(Stored data)
-- ==== Sys2Proof/Syntax.lean ====
section
/-! DEFINITION. The one inductive of the instructions and events: a constructor for every row of spec/opcode_table.json.

An instruction with an encoding (R38) carries the fields of its word. A row without an encoding is a step of another agent
(an engine, a scheduler, the firmware, a host); it carries what that agent brings: the place it acts on, and data from outside. -/

namespace Sys2Proof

▸ WHAT YOU WILL DO
Nothing but the lines from the one with "row of spec/opcode_table.json." through the final line of the data belongs in the answer, and they must match exactly.

▸ RESPONSE AREA
/-! DEFINITION. The one inductive of the instructions and events: a constructor for every row of spec/opcode_table.json.

An instruction with an encoding (R38) carries the fields of its word. A row without an encoding is a step of another agent
(an engine, a scheduler, the firmware, a host); it carries what that agent brings: the place it acts on, and data from outside. -/

namespace Sys2Proof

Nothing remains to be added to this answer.